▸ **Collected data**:
^^^^
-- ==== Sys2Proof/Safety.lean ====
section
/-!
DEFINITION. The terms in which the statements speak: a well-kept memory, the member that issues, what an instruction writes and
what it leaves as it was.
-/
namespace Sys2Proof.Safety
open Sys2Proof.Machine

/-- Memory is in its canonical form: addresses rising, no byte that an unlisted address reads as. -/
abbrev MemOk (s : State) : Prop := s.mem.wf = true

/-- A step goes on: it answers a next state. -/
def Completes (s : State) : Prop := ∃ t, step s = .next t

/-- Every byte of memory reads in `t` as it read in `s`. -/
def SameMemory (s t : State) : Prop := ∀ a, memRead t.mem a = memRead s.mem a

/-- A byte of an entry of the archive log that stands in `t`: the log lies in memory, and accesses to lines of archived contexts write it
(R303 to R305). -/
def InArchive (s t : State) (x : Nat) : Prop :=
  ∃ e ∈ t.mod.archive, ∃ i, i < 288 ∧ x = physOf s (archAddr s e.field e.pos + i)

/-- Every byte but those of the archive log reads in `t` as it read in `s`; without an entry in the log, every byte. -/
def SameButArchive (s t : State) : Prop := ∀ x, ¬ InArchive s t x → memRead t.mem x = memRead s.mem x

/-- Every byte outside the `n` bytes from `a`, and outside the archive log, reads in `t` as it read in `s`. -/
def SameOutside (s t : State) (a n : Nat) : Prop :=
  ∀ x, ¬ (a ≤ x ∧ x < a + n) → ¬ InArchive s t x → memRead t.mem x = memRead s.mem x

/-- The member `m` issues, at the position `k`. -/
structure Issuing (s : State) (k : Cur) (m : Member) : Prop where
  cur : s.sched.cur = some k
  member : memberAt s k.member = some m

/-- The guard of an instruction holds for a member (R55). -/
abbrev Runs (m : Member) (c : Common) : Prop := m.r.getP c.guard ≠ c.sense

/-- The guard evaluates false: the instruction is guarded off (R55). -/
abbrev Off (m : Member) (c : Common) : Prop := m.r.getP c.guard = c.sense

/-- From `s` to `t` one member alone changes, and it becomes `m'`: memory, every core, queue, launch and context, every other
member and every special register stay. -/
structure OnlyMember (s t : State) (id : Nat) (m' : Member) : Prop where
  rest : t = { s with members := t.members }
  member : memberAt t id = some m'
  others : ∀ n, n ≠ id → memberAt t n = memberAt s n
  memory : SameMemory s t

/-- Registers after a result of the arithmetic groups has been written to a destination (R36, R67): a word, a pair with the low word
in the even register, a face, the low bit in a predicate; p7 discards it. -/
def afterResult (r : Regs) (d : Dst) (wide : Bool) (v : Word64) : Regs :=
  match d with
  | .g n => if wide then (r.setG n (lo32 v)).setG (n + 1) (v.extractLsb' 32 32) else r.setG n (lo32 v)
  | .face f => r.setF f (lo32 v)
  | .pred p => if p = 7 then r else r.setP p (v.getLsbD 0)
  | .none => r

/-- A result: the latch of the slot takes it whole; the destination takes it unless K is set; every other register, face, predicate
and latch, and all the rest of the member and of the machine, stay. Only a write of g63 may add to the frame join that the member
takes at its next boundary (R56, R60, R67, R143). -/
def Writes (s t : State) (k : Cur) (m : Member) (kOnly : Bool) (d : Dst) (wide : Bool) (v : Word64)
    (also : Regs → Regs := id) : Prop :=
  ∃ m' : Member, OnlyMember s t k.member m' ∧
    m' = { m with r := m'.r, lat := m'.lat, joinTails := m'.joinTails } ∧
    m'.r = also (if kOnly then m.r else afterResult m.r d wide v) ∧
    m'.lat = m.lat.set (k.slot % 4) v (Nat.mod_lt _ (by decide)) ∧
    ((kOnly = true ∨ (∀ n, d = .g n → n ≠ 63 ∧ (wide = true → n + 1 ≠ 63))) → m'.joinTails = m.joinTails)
^^^^
▸ **ABOUT THIS EXERCISE**: Of the lines above, extract only those from the line with "def SameOutside (s" to the line with "issues, at the", both included, exactly as written.

▸ **FINAL ANSWER**:
def SameOutside (s t : State) (a n : Nat) : Prop :=
  ∀ x, ¬ (a ≤ x ∧ x < a + n) → ¬ InArchive s t x → memRead t.mem x = memRead s.mem x

/-- The member `m` issues, at the position `k`. -/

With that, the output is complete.